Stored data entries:
-- ==== Sys2Proof/Tests/Slice0.lean ====
section
/-! SUPPORT. Tests of the model on fixed values: well-formedness, decoding, single steps with results from the spec's vectors
(95_test_vectors.md), and a witness for every statement that has hypotheses. -/

namespace Sys2Proof.Tests

open Sys2Proof
open Sys2Proof.Machine

/-! ## Helpers -/

/-- `s` with pc at `pc`, the bytes `code` there and the bytes `data` at their addresses, stored past the guard. -/
def placed (pc : Word) (code : List Byte) (data : List (Word × Byte)) (s : State) : State :=
  { s with pc := pc, mem := (data.foldl (fun m w => m.write w.1.toNat w.2) s.mem).load pc.toNat code }

/-- The next state of a result. -/
def nextOf : Result → Option State
  | .next t => some t
  | .fault _ => none
  | .refused _ => none

/-- The fault of a result. -/
def faultOf : Result → Option Fault
  | .fault r => some r
  | .next _ => none
  | .refused _ => none

/-! ## Well-formedness -/

/-- The one check: `unrecognised` must not carry a byte that the core recognises (0x00 is NOP). -/
theorem test_wellFormed_refuses_recognised_byte : (Instr.unrecognised 0x00#8).wellFormed = false := by decide

/-- All twelve bytes of 30_encoding.md R81 pass it. -/
theorem test_wellFormed_takes_the_twelve :
    (List.map (fun op => (Instr.unrecognised op).wellFormed)
      [0x08#8, 0x10#8, 0x18#8, 0x20#8, 0x28#8, 0x30#8, 0x38#8, 0xCB#8, 0xD9#8, 0xDD#8, 0xED#8, 0xFD#8]) =
    List.replicate 12 true := by decide


/-! ## Decoding: every byte of the opcode map (30_encoding.md R77 to R80), with the operand bytes 34 12 after it -/

/-- Row 0x0_ of the opcode map. -/
theorem test_decode_row_0 :
    (List.range 16).map (fun k => decodeTableWord 24 (0x123400 + k)) = [
      some .nop, some (.lxiB 0x1234#16), some .staxB, some .inxB,
      some .inrB, some .dcrB, some (.mviB 0x34#8), some .rlc,
      some (.unrecognised 0x08#8), some .dadB, some .ldaxB, some .dcxB,
      some .inrC, some .dcrC, some (.mviC 0x34#8), some .rrc] := by decide

/-- Row 0x1_ of the opcode map. -/
theorem test_decode_row_1 :
    (List.range 16).map (fun k => decodeTableWord 24 (0x123410 + k)) = [
      some (.unrecognised 0x10#8), some (.lxiD 0x1234#16), some .staxD, some .inxD,
      some .inrD, some .dcrD, some (.mviD 0x34#8), some .ral,
      some (.unrecognised 0x18#8), some .dadD, some .ldaxD, some .dcxD,
      some .inrE, some .dcrE, some (.mviE 0x34#8), some .rar] := by decide

/-- Row 0x2_ of the opcode map. -/
theorem test_decode_row_2 :
    (List.range 16).map (fun k => decodeTableWord 24 (0x123420 + k)) = [
      some (.unrecognised 0x20#8), some (.lxiH 0x1234#16), some (.shld 0x1234#16), some .inxH,
      some .inrH, some .dcrH, some (.mviH 0x34#8), some .daa,
      some (.unrecognised 0x28#8), some .dadH, some (.lhld 0x1234#16), some .dcxH,
      some .inrL, some .dcrL, some (.mviL 0x34#8), some .cma] := by decide

/-- Row 0x3_ of the opcode map. -/
theorem test_decode_row_3 :
    (List.range 16).map (fun k => decodeTableWord 24 (0x123430 + k)) = [
      some (.unrecognised 0x30#8), some (.lxiSp 0x1234#16), some (.sta 0x1234#16), some .inxSp,
      some .inrM, some .dcrM, some (.mviM 0x34#8), some .stc,
      some (.unrecognised 0x38#8), some .dadSp, some (.lda 0x1234#16), some .dcxSp,
      some .inrA, some .dcrA, some (.mviA 0x34#8), some .cmc] := by decide

/-- Row 0x4_ of the opcode map. -/
theorem test_decode_row_4 :
    (List.range 16).map (fun k => decodeTableWord 24 (0x123440 + k)) = [
      some .movBB, some .movBC, some .movBD, some .movBE,
      some .movBH, some .movBL, some .movBM, some .movBA,
      some .movCB, some .movCC, some .movCD, some .movCE,
      some .movCH, some .movCL, some .movCM, some .movCA] := by decide

/-- Row 0x5_ of the opcode map. -/
theorem test_decode_row_5 :
    (List.range 16).map (fun k => decodeTableWord 24 (0x123450 + k)) = [
      some .movDB, some .movDC, some .movDD, some .movDE,
      some .movDH, some .movDL, some .movDM, some .movDA,
      some .movEB, some .movEC, some .movED, some .movEE,
      some .movEH, some .movEL, some .movEM, some .movEA] := by decide

/-- Row 0x6_ of the opcode map. -/
theorem test_decode_row_6 :
    (List.range 16).map (fun k => decodeTableWord 24 (0x123460 + k)) = [
      some .movHB, some .movHC, some .movHD, some .movHE,
      some .movHH, some .movHL, some .movHM, some .movHA,
      some .movLB, some .movLC, some .movLD, some .movLE,
      some .movLH, some .movLL, some .movLM, some .movLA] := by decide

/-- Row 0x7_ of the opcode map. -/
theorem test_decode_row_7 :
    (List.range 16).map (fun k => decodeTableWord 24 (0x123470 + k)) = [
      some .movMB, some .movMC, some .movMD, some .movME,
      some .movMH, some .movML, some .hlt, some .movMA,
      some .movAB, some .movAC, some .movAD, some .movAE,
      some .movAH, some .movAL, some .movAM, some .movAA] := by decide

/-- Row 0x8_ of the opcode map. -/
theorem test_decode_row_8 :
    (List.range 16).map (fun k => decodeTableWord 24 (0x123480 + k)) = [
      some .addB, some .addC, some .addD, some .addE,
      some .addH, some .addL, some .addM, some .addA,
      some .adcB, some .adcC, some .adcD, some .adcE,
      some .adcH, some .adcL, some .adcM, some .adcA] := by decide

/-- Row 0x9_ of the opcode map. -/
theorem test_decode_row_9 :
    (List.range 16).map (fun k => decodeTableWord 24 (0x123490 + k)) = [
      some .subB, some .subC, some .subD, some .subE,
      some .subH, some .subL, some .subM, some .subA,
      some .sbbB, some .sbbC, some .sbbD, some .sbbE,
      some .sbbH, some .sbbL, some .sbbM, some .sbbA] := by decide

/-- Row 0xA_ of the opcode map. -/
theorem test_decode_row_A :
    (List.range 16).map (fun k => decodeTableWord 24 (0x1234A0 + k)) = [
      some .anaB, some .anaC, some .anaD, some .anaE,
      some .anaH, some .anaL, some .anaM, some .anaA,
      some .xraB, some .xraC, some .xraD, some .xraE,
      some .xraH, some .xraL, some .xraM, some .xraA] := by decide

/-- Row 0xB_ of the opcode map. -/
theorem test_decode_row_B :
    (List.range 16).map (fun k => decodeTableWord 24 (0x1234B0 + k)) = [
      some .oraB, some .oraC, some .oraD, some .oraE,
      some .oraH, some .oraL, some .oraM, some .oraA,
      some .cmpB, some .cmpC, some .cmpD, some .cmpE,
      some .cmpH, some .cmpL, some .cmpM, some .cmpA] := by decide

/-- Row 0xC_ of the opcode map. -/
theorem test_decode_row_C :
    (List.range 16).map (fun k => decodeTableWord 24 (0x1234C0 + k)) = [
      some .rnz, some .popB, some (.jnz 0x1234#16), some (.jmp 0x1234#16),
      some (.cnz 0x1234#16), some .pushB, some (.adi 0x34#8), some .rst0,
      some .rz, some .ret, some (.jz 0x1234#16), some (.unrecognised 0xCB#8),
      some (.cz 0x1234#16), some (.call 0x1234#16), some (.aci 0x34#8), some .rst1] := by decide

/-- Row 0xD_ of the opcode map. -/
theorem test_decode_row_D :
    (List.range 16).map (fun k => decodeTableWord 24 (0x1234D0 + k)) = [
      some .rnc, some .popD, some (.jnc 0x1234#16), some (.outPort 0x34#8),
      some (.cnc 0x1234#16), some .pushD, some (.sui 0x34#8), some .rst2,
      some .rc, some (.unrecognised 0xD9#8), some (.jc 0x1234#16), some (.inPort 0x34#8),
      some (.cc 0x1234#16), some (.unrecognised 0xDD#8), some (.sbi 0x34#8), some .rst3] := by decide

/-- Row 0xE_ of the opcode map. -/
theorem test_decode_row_E :
    (List.range 16).map (fun k => decodeTableWord 24 (0x1234E0 + k)) = [
      some .rpo, some .popH, some (.jpo 0x1234#16), some .xthl,
      some (.cpo 0x1234#16), some .pushH, some (.ani 0x34#8), some .rst4,
      some .rpe, some .pchl, some (.jpe 0x1234#16), some .xchg,
      some (.cpe 0x1234#16), some (.unrecognised 0xED#8), some (.xri 0x34#8), some .rst5] := by decide

/-- Row 0xF_ of the opcode map. -/
theorem test_decode_row_F :
    (List.range 16).map (fun k => decodeTableWord 24 (0x1234F0 + k)) = [
      some .rp, some .popPsw, some (.jp 0x1234#16), some .di,
      some (.cp 0x1234#16), some .pushPsw, some (.ori 0x34#8), some .rst6,
      some .rm, some .sphl, some (.jm 0x1234#16), some .ei,
      some (.cm 0x1234#16), some (.unrecognised 0xFD#8), some (.cpi 0x34#8), some .rst7] := by decide


/-! ## One step: rows of the spec's vectors (95_test_vectors.md, V numbers in the names), the fields that they change -/

theorem test_V1_mov_c_b :
    (nextOf (step (placed 0x0100#16 [0x48#8] []
      { State.reset with b := 0x12#8 }))).map (fun t => t.c) =
      some 0x12#8 := by decide

theorem test_V4_mov_b_m :
    (nextOf (step (placed 0x0100#16 [0x46#8] [(0x0005#16, 0xC3#8)]
      { State.reset with l := 0x05#8 }))).map (fun t => t.b) =
      some 0xC3#8 := by decide

theorem test_V8_mov_m_h :
    (nextOf (step (placed 0x0100#16 [0x74#8] []
      { State.reset with h := 0x21#8, l := 0x22#8 }))).map (fun t => t.read 0x2122#16) =
      some 0x21#8 := by decide

theorem test_V10_mvi_l :
    (nextOf (step (placed 0x0100#16 [0x2E#8, 0xFF#8] []
      State.reset))).map (fun t => t.l) =
      some 0xFF#8 := by decide

theorem test_V12_mvi_m :
    (nextOf (step (placed 0x0100#16 [0x36#8, 0x99#8] []
      State.reset))).map (fun t => t.events) =
      some [⟨0x0000#16, 0x99#8, .readOnly⟩] := by decide

theorem test_V13_lxi_h :
    (nextOf (step (placed 0x0100#16 [0x21#8, 0x34#8, 0x12#8] []
      State.reset))).map (fun t => (t.h, t.l)) =
      some (0x12#8, 0x34#8) := by decide

theorem test_V14_lxi_sp :
    (nextOf (step (placed 0x0100#16 [0x31#8, 0x00#8, 0x24#8] []
      { State.reset with sp := 0x0000#16 }))).map (fun t => t.sp) =
      some 0x2400#16 := by decide

theorem test_V15_lda :
    (nextOf (step (placed 0x0100#16 [0x3A#8, 0x10#8, 0x20#8] [(0x2010#16, 0x42#8)]
      State.reset))).map (fun t => t.a) =
      some 0x42#8 := by decide

theorem test_V17_sta :
    (nextOf (step (placed 0x0100#16 [0x32#8, 0xFF#8, 0x3F#8] []
      { State.reset with a := 0x11#8 }))).map (fun t => t.read 0x3FFF#16) =
      some 0x11#8 := by decide

theorem test_V20_lhld :
    (nextOf (step (placed 0x0100#16 [0x2A#8, 0xFF#8, 0xFF#8] [(0xFFFF#16, 0x34#8), (0x0000#16, 0x12#8)]
      State.reset))).map (fun t => (t.h, t.l)) =
      some (0x12#8, 0x34#8) := by decide

theorem test_V22_shld :
    (nextOf (step (placed 0x0100#16 [0x22#8, 0xFF#8, 0x1F#8] []
      { State.reset with h := 0xAB#8, l := 0xCD#8 }))).map (fun t => (t.read 0x2000#16, t.events)) =
      some (0xAB#8, [⟨0x1FFF#16, 0xCD#8, .readOnly⟩]) := by decide

theorem test_V25_ldax_b :
    (nextOf (step (placed 0x0100#16 [0x0A#8] [(0x2100#16, 0x3C#8)]
      { State.reset with b := 0x21#8 }))).map (fun t => t.a) =
      some 0x3C#8 := by decide

theorem test_V27_stax_d :
    (nextOf (step (placed 0x0100#16 [0x12#8] []
      { State.reset with a := 0x01#8, d := 0x01#8 }))).map (fun t => t.events) =
      some [⟨0x0100#16, 0x01#8, .readOnly⟩] := by decide

theorem test_V30_add_b :
    (nextOf (step (placed 0x0100#16 [0x80#8] []
      { State.reset with a := 0x3A#8, b := 0xC6#8 }))).map (fun t => (t.a, t.f)) =
      some (0x00#8, ⟨true, true, true, true, false⟩) := by decide

theorem test_V31_add_a :
    (nextOf (step (placed 0x0100#16 [0x87#8] []
      { State.reset with a := 0x80#8 }))).map (fun t => (t.a, t.f)) =
      some (0x00#8, ⟨true, false, true, true, false⟩) := by decide

theorem test_V33_add_m :
    (nextOf (step (placed 0x0100#16 [0x86#8] [(0x2000#16, 0x7F#8)]
      { State.reset with a := 0x01#8, h := 0x20#8 }))).map (fun t => (t.a, t.f)) =
      some (0x80#8, ⟨false, true, false, false, true⟩) := by decide

theorem test_V35_adi :
    (nextOf (step (placed 0x0100#16 [0xC6#8, 0x01#8] []
      { State.reset with a := 0xFF#8 }))).map (fun t => (t.a, t.f)) =
      some (0x00#8, ⟨true, true, true, true, false⟩) := by decide

theorem test_V37_adc_b :
    (nextOf (step (placed 0x0100#16 [0x88#8] []
      { State.reset with a := 0xFF#8, b := 0xFF#8, f := ⟨true, false, false, false, false⟩ }))).map (fun t => (t.a, t.f)) =
      some (0xFF#8, ⟨true, true, true, false, true⟩) := by decide

theorem test_V38_adc_m :
    (nextOf (step (placed 0x0100#16 [0x8E#8] [(0x2000#16, 0x00#8)]
      { State.reset with a := 0xFF#8, h := 0x20#8, f := ⟨true, false, false, false, false⟩ }))).map (fun t => (t.a, t.f)) =
      some (0x00#8, ⟨true, true, true, true, false⟩) := by decide

theorem test_V39_aci :
    (nextOf (step (placed 0x0100#16 [0xCE#8, 0xBE#8] []
      { State.reset with a := 0x56#8 }))).map (fun t => (t.a, t.f)) =
      some (0x14#8, ⟨true, true, true, false, false⟩) := by decide

theorem test_V42_sub_d :
    (nextOf (step (placed 0x0100#16 [0x92#8] []
      { State.reset with a := 0x10#8, d := 0x01#8 }))).map (fun t => (t.a, t.f)) =
      some (0x0F#8, ⟨false, false, true, false, false⟩) := by decide

theorem test_V43_sub_m :
    (nextOf (step (placed 0x0100#16 [0x96#8] [(0x2000#16, 0x01#8)]
      { State.reset with h := 0x20#8 }))).map (fun t => (t.a, t.f)) =
      some (0xFF#8, ⟨true, false, true, false, true⟩) := by decide

theorem test_V45_sui :
    (nextOf (step (placed 0x0100#16 [0xD6#8, 0x01#8] []
      { State.reset with a := 0x80#8 }))).map (fun t => (t.a, t.f)) =
      some (0x7F#8, ⟨false, false, false, false, false⟩) := by decide

theorem test_V47_sbb_a :
    (nextOf (step (placed 0x0100#16 [0x9F#8] []
      { State.reset with a := 0x33#8, f := ⟨true, false, false, false, false⟩ }))).map (fun t => (t.a, t.f)) =
      some (0xFF#8, ⟨true, false, true, false, true⟩) := by decide

theorem test_V48_sbb_m :
    (nextOf (step (placed 0x0100#16 [0x9E#8] [(0x2000#16, 0xFF#8)]
      { State.reset with h := 0x20#8, f := ⟨true, false, false, false, false⟩ }))).map (fun t => (t.a, t.f)) =
      some (0x00#8, ⟨true, false, true, true, false⟩) := by decide

theorem test_V49_sbi :
    (nextOf (step (placed 0x0100#16 [0xDE#8, 0x00#8] []
      { State.reset with f := ⟨true, false, false, false, false⟩ }))).map (fun t => (t.a, t.f)) =
      some (0xFF#8, ⟨true, false, true, false, true⟩) := by decide

theorem test_V50_inr_a :
    (nextOf (step (placed 0x0100#16 [0x3C#8] []
      { State.reset with a := 0xFF#8, f := ⟨true, false, false, false, false⟩ }))).map (fun t => (t.a, t.f)) =
      some (0x00#8, ⟨true, true, true, true, false⟩) := by decide

theorem test_V53_inr_m :
    (nextOf (step (placed 0x0100#16 [0x34#8] [(0x0010#16, 0x0F#8)]
      { State.reset with l := 0x10#8 }))).map (fun t => (t.f, t.events)) =
      some (⟨false, true, false, false, false⟩, [⟨0x0010#16, 0x10#8, .readOnly⟩]) := by decide

theorem test_V55_dcr_c :
    (nextOf (step (placed 0x0100#16 [0x0D#8] []
      { State.reset with f := ⟨true, false, false, false, false⟩ }))).map (fun t => (t.c, t.f)) =
      some (0xFF#8, ⟨true, false, true, false, true⟩) := by decide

> _TASK PROMPT_: In the data above, how many lines hold the string "that"? Give the number by itself.

> _TASK ANSWER_: 3